ACTIVITY:
From the entries that follow, extract each line holding the string "post".

Collected data entries:
= = = = =

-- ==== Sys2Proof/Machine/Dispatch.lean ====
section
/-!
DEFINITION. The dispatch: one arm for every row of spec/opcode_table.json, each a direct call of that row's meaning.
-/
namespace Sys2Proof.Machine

= = = = =

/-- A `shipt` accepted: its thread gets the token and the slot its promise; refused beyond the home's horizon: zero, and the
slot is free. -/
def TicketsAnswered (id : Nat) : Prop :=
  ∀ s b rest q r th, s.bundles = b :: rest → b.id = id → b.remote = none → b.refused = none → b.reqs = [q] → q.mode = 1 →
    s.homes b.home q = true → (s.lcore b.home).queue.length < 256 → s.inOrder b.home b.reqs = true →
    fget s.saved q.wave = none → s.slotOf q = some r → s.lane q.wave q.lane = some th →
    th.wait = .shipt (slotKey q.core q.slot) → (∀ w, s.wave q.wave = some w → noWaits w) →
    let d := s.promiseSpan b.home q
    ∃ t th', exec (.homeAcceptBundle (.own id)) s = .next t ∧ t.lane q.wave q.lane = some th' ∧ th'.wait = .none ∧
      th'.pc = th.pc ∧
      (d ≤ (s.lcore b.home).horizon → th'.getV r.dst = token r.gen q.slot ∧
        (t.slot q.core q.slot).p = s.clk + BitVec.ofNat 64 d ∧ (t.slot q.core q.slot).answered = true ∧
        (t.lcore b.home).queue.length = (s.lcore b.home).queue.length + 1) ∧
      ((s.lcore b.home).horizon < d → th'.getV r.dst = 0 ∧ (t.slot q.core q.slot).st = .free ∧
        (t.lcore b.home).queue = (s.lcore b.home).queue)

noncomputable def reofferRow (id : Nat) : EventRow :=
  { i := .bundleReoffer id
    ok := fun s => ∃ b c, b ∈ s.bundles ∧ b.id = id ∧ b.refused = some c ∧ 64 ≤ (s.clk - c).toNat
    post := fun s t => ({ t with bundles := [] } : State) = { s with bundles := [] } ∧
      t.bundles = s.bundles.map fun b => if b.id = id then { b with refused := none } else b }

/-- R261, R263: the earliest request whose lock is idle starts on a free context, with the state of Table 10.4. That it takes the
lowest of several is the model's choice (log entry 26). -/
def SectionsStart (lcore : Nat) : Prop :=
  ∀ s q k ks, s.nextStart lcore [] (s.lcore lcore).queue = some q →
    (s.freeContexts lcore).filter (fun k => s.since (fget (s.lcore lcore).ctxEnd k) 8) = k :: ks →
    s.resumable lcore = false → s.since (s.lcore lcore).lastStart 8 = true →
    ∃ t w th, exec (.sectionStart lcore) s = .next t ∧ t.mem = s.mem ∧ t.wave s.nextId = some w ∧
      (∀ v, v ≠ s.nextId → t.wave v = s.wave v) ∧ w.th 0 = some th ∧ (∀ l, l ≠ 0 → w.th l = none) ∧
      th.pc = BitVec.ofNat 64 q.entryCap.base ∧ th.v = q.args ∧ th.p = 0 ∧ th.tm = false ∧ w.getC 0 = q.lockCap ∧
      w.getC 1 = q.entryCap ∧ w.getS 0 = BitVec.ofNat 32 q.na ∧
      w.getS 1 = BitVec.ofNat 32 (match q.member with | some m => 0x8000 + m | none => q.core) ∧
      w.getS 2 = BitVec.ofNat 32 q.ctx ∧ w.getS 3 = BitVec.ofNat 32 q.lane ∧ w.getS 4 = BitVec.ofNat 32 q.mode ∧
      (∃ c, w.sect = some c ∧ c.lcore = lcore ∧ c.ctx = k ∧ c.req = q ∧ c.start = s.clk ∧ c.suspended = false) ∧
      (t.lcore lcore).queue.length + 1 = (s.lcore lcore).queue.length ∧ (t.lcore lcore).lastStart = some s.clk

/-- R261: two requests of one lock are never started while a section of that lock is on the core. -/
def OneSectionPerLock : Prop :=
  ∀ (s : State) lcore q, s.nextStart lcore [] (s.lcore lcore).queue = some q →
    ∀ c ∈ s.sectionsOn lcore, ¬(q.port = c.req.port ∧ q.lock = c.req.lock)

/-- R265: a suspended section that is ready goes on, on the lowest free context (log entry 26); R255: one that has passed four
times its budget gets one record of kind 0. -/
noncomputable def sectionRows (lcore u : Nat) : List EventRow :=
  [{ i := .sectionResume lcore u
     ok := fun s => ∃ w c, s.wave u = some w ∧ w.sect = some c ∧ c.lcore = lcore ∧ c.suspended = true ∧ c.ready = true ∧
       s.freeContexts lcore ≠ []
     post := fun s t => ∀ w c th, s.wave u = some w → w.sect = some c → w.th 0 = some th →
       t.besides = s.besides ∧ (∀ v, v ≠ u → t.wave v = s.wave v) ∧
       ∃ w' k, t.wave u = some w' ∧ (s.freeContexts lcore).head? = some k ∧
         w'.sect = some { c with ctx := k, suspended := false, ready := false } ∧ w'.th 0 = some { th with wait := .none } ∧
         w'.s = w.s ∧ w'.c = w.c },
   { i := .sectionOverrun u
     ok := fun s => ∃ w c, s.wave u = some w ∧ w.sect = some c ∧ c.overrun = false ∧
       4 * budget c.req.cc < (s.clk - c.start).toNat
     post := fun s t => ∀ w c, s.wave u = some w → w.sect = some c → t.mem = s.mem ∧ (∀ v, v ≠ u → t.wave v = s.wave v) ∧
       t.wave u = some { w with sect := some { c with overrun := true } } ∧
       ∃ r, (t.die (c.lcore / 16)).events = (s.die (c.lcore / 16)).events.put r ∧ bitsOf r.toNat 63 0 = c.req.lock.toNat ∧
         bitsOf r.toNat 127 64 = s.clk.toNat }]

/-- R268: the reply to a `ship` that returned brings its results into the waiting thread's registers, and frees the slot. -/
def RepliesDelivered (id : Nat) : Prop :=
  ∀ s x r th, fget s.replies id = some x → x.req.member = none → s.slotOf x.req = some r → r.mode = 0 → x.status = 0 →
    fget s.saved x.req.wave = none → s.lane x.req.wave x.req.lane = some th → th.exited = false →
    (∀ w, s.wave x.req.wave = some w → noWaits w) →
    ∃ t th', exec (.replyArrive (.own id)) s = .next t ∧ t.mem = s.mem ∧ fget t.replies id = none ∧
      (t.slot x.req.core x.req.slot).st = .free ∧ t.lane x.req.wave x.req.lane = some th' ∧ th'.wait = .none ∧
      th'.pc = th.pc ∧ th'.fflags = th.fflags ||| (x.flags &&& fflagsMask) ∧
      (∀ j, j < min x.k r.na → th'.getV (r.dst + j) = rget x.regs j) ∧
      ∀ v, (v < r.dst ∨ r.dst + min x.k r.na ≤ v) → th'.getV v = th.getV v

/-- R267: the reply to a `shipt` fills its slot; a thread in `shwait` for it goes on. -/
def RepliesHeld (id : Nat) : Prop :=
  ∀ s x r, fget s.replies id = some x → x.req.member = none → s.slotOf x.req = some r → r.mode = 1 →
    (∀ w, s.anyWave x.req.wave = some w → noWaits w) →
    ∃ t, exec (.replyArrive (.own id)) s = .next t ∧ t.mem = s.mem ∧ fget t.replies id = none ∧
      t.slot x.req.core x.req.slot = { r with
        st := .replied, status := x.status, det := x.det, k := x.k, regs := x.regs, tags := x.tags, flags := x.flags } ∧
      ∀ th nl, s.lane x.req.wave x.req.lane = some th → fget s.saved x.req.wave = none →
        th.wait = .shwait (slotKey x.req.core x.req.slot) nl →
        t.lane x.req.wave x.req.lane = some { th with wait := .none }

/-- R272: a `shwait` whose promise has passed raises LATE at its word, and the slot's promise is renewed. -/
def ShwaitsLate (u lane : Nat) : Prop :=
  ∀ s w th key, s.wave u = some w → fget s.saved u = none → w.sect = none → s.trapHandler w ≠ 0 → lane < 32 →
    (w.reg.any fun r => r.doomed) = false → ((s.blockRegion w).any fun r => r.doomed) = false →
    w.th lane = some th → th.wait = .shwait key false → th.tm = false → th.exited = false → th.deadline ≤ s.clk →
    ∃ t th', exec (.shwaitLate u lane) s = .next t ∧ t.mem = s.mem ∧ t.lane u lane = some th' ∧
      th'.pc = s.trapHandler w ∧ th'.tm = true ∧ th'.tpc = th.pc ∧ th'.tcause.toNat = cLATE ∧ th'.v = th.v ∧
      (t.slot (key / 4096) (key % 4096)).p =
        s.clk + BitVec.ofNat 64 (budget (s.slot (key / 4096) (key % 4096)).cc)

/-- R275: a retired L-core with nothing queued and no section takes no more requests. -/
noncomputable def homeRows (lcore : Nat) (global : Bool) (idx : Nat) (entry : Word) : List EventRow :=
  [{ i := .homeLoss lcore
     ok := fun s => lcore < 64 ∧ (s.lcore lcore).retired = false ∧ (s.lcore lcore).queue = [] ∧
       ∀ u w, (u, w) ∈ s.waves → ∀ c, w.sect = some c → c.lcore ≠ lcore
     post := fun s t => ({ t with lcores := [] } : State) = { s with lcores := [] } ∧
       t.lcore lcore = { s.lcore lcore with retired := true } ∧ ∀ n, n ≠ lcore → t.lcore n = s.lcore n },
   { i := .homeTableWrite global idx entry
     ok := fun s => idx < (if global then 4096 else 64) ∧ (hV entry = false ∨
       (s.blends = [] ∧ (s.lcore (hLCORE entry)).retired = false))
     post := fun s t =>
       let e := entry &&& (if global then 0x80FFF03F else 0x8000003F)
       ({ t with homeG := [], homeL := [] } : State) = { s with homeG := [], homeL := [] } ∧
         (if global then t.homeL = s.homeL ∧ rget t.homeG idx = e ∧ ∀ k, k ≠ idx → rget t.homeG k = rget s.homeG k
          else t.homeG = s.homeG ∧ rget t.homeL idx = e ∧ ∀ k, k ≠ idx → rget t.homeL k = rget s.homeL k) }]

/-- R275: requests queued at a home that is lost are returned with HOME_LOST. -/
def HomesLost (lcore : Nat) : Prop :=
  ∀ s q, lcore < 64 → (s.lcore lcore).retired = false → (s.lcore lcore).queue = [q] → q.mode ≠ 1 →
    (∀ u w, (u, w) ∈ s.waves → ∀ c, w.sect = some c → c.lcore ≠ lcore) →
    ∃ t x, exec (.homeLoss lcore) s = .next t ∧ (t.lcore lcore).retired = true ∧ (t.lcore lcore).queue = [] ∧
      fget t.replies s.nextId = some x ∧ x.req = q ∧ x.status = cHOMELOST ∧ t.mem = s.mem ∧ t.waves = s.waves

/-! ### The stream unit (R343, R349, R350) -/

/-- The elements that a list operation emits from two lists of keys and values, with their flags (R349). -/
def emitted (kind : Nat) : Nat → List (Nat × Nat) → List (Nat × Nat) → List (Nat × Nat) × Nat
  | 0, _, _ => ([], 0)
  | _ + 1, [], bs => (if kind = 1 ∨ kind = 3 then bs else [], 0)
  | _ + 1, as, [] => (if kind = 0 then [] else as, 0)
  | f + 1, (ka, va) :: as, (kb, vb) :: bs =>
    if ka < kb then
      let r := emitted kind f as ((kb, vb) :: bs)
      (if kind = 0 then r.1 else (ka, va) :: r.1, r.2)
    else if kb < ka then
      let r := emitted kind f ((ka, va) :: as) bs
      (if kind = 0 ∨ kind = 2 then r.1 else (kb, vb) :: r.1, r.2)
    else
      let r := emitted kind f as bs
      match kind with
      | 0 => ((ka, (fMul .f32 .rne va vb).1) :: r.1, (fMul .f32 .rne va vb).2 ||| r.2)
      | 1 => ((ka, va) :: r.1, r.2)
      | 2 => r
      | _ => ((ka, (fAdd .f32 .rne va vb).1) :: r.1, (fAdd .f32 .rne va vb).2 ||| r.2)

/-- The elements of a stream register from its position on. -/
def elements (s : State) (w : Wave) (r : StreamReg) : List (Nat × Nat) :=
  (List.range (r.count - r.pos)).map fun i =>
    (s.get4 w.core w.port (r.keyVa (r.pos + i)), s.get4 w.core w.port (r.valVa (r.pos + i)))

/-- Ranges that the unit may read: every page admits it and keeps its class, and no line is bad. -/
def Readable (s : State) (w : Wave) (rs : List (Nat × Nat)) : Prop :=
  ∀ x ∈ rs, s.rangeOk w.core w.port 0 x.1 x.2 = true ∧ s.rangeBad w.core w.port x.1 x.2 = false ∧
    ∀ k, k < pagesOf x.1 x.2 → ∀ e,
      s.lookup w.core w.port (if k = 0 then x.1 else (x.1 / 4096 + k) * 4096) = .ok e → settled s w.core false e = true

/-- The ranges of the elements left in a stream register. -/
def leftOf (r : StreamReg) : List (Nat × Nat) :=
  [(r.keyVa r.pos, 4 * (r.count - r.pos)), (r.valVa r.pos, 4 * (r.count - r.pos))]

= = = = =

EXPECTED ANSWER:
    post := fun s t => ({ t with bundles := [] } : State) = { s with bundles := [] } ∧
     post := fun s t => ∀ w c th, s.wave u = some w → w.sect = some c → w.th 0 = some th →
     post := fun s t => ∀ w c, s.wave u = some w → w.sect = some c → t.mem = s.mem ∧ (∀ v, v ≠ u → t.wave v = s.wave v) ∧
     post := fun s t => ({ t with lcores := [] } : State) = { s with lcores := [] } ∧
     post := fun s t =>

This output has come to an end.